GOAL OF THE EXERCISE =
When the line containing "open Sys2Proof Sys2Proof.Config" is reached, include it and end there; set down verbatim every line before it, starting at the top of the records.

=== Section Start ===

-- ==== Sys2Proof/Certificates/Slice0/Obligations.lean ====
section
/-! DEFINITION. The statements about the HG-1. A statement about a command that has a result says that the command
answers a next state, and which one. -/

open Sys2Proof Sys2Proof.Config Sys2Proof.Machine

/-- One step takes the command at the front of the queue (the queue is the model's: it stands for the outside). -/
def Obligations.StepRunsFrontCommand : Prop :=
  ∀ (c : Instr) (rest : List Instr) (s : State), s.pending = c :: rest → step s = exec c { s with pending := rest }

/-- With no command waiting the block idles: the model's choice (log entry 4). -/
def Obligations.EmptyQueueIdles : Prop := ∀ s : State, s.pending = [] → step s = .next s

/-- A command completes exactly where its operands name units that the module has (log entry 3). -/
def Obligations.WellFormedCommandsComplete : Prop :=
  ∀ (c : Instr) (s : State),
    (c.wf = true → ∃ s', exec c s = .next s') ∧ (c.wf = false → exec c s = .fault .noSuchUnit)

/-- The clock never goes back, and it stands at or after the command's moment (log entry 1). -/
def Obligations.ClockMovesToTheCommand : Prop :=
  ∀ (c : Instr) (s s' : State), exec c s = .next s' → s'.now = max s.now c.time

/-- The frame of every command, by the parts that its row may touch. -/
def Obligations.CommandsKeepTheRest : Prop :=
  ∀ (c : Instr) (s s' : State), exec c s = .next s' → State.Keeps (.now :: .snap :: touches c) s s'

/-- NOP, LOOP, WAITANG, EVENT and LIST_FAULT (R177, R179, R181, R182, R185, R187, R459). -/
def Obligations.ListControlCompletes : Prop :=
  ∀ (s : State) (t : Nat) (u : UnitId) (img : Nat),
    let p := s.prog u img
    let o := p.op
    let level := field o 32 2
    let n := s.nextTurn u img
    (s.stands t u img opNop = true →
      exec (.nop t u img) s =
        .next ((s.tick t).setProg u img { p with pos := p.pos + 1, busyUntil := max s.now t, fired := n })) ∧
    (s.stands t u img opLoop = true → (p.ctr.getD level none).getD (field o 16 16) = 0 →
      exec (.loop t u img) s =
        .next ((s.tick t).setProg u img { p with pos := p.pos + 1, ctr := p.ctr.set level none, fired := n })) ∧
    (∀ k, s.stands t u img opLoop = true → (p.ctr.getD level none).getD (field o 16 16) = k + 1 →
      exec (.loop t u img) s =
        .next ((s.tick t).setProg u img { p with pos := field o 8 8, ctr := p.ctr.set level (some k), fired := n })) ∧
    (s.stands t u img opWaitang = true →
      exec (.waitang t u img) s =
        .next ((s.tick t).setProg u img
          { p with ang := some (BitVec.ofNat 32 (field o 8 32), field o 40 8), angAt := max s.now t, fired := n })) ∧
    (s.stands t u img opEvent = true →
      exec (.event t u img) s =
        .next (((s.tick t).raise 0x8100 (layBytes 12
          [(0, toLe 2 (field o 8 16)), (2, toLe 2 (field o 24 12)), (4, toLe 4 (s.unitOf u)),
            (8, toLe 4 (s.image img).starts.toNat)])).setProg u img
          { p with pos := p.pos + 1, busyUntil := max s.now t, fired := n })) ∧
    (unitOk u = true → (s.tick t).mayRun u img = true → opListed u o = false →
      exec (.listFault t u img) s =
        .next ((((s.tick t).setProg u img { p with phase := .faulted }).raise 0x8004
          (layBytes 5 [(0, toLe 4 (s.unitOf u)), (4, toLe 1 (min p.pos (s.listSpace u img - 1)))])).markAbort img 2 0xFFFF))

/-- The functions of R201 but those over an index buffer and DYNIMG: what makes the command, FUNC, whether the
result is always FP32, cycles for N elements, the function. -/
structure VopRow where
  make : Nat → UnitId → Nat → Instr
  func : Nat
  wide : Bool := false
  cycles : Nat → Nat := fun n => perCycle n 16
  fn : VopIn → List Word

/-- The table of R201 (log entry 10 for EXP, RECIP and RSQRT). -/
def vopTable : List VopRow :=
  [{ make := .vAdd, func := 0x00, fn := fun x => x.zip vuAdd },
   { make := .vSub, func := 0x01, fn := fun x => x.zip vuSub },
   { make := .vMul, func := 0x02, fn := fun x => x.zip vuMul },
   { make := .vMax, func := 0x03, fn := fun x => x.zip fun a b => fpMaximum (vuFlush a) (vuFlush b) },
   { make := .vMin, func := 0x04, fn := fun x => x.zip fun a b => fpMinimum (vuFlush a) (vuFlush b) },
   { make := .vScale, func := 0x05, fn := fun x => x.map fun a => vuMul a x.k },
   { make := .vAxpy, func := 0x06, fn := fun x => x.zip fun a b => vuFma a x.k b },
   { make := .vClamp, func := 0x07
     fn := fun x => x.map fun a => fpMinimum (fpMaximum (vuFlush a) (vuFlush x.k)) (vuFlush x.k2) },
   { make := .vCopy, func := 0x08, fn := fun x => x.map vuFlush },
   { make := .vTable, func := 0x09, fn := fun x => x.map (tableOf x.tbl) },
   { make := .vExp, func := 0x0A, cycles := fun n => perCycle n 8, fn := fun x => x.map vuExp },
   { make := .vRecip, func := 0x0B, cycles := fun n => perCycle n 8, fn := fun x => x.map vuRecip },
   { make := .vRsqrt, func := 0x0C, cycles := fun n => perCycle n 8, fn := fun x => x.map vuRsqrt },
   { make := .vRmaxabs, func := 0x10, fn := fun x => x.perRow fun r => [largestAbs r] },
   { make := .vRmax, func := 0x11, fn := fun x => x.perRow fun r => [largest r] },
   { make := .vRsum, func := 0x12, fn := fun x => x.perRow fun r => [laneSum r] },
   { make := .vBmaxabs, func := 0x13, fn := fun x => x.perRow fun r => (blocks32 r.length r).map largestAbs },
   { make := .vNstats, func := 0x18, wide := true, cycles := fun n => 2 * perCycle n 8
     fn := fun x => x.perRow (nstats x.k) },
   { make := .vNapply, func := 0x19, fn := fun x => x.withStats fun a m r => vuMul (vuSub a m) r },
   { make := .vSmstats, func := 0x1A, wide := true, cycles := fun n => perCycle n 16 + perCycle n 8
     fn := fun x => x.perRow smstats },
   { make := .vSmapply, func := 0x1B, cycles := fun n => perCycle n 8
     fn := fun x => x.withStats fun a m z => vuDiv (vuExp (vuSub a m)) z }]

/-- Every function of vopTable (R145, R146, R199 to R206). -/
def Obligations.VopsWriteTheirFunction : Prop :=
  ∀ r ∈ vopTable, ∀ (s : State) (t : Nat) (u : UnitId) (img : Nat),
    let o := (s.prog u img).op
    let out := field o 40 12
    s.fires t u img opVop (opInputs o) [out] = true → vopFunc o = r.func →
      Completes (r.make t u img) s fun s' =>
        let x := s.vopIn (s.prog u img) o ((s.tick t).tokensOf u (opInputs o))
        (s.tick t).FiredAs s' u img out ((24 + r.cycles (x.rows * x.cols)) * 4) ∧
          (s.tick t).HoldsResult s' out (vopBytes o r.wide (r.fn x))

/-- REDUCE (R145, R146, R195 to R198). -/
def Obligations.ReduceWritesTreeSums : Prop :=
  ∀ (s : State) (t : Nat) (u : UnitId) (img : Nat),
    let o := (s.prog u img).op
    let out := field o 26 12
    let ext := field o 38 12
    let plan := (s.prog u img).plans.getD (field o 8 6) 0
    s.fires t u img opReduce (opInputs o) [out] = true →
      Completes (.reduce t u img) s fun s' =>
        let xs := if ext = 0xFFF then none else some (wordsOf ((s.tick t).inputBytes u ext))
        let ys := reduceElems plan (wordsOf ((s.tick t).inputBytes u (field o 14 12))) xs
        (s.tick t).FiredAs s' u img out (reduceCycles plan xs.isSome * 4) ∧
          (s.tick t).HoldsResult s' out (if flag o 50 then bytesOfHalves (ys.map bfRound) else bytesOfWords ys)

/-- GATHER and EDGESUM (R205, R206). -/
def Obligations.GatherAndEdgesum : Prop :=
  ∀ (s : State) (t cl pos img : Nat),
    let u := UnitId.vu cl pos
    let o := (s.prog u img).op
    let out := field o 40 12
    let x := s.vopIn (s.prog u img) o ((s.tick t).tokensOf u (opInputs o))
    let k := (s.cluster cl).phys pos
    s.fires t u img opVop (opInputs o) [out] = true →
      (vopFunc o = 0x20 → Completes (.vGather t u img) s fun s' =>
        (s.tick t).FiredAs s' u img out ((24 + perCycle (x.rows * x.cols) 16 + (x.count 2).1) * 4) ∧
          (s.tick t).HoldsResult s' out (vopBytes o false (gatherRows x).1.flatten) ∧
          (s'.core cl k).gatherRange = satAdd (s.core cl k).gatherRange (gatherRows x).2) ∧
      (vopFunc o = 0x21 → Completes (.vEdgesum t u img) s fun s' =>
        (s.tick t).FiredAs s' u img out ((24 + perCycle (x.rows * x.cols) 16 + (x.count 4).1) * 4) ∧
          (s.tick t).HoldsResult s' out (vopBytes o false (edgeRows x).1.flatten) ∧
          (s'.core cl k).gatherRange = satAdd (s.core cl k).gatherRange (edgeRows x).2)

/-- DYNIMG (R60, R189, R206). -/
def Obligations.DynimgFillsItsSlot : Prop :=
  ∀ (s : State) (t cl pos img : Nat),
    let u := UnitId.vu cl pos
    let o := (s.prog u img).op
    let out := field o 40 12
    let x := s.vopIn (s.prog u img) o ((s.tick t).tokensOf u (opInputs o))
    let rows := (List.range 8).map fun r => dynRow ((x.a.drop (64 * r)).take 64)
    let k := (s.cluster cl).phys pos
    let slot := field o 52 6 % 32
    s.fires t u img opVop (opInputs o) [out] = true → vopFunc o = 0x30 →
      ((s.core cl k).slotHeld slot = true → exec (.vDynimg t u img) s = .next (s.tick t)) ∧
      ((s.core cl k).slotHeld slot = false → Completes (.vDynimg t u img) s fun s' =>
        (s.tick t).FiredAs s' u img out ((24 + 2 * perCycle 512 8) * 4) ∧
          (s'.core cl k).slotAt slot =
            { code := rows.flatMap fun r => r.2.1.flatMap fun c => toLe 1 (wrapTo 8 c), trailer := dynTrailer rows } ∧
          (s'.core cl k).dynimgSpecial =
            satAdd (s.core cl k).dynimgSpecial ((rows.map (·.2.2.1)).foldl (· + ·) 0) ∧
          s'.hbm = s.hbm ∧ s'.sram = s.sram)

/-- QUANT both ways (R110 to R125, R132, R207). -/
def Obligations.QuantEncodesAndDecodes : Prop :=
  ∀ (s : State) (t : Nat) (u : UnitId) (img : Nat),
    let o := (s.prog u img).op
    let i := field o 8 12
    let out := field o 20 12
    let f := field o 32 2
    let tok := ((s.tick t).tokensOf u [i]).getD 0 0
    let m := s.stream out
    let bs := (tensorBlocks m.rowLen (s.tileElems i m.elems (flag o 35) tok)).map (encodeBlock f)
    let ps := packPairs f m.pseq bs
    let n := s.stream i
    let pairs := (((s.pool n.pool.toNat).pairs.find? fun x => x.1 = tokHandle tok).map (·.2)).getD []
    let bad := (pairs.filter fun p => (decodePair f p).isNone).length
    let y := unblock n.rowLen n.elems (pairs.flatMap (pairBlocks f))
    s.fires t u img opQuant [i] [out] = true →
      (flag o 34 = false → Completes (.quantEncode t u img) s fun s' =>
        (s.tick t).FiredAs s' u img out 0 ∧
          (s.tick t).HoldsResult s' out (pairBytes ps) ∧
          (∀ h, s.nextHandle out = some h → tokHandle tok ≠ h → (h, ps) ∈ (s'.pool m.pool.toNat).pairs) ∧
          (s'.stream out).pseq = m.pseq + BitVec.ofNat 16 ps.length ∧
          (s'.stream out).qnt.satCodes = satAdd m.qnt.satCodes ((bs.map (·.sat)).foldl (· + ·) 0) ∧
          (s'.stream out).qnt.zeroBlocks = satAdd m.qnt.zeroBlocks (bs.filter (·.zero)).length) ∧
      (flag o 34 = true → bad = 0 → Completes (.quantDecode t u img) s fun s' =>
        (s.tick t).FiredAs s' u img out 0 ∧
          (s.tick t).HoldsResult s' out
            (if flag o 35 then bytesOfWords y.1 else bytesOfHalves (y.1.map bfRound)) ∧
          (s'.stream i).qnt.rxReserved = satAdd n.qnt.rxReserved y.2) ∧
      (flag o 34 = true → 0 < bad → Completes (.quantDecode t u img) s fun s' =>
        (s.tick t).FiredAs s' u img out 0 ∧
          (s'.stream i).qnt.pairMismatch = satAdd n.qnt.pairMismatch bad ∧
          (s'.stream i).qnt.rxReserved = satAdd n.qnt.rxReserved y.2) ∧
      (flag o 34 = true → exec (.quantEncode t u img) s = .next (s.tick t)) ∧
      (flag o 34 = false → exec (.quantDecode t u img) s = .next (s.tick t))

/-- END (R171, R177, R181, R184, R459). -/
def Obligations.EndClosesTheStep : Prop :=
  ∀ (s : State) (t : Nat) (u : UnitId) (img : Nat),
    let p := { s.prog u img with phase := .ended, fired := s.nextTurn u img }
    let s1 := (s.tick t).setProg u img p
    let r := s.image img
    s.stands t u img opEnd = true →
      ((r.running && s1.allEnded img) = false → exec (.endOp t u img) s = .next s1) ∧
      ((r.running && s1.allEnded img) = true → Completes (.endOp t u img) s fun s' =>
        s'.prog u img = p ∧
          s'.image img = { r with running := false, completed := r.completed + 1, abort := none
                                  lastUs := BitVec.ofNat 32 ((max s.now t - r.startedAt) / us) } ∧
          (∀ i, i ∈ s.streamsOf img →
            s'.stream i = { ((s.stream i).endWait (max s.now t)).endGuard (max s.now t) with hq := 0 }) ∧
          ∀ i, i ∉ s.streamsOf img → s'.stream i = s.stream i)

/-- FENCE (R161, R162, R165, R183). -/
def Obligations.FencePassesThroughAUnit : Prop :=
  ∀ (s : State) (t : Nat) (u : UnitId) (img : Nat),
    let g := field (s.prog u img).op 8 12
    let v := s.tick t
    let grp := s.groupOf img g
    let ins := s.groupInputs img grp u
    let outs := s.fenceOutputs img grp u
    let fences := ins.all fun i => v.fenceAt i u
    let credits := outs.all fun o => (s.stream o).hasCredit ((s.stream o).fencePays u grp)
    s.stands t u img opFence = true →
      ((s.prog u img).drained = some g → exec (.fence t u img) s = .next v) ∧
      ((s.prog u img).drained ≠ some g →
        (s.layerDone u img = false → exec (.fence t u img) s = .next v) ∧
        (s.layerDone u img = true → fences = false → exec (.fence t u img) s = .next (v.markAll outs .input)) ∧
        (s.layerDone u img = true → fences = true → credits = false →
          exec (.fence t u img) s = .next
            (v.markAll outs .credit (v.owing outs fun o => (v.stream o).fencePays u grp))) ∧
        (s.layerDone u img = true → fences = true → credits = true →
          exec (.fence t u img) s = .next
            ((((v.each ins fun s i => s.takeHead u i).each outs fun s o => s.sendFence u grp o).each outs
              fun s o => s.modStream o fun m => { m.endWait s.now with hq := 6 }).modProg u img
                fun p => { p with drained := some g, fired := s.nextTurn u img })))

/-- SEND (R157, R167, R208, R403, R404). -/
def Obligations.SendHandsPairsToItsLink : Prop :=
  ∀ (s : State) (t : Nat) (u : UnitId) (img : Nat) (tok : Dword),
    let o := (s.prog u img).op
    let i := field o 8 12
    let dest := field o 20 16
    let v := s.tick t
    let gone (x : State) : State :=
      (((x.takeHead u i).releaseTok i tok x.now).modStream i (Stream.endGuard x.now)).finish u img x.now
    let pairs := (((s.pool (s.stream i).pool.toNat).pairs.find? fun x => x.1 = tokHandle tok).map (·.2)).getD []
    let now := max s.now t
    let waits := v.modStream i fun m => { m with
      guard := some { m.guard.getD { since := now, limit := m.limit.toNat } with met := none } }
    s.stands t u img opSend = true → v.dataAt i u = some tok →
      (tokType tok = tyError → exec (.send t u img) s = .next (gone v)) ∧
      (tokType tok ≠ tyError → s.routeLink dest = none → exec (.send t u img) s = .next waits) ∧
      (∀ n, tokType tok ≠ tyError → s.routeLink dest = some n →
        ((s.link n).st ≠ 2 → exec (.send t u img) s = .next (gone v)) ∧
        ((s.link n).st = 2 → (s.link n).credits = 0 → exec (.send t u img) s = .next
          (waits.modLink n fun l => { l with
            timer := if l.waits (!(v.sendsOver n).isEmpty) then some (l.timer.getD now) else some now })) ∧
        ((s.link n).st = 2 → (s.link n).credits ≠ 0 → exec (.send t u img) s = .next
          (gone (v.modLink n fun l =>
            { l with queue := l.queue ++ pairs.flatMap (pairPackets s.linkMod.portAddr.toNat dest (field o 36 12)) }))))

=== Section End ===

RESPONSE BOX =
-- ==== Sys2Proof/Certificates/Slice0/Obligations.lean ====
section
/-! DEFINITION. The statements about the HG-1. A statement about a command that has a result says that the command
answers a next state, and which one. -/

open Sys2Proof Sys2Proof.Config Sys2Proof.Machine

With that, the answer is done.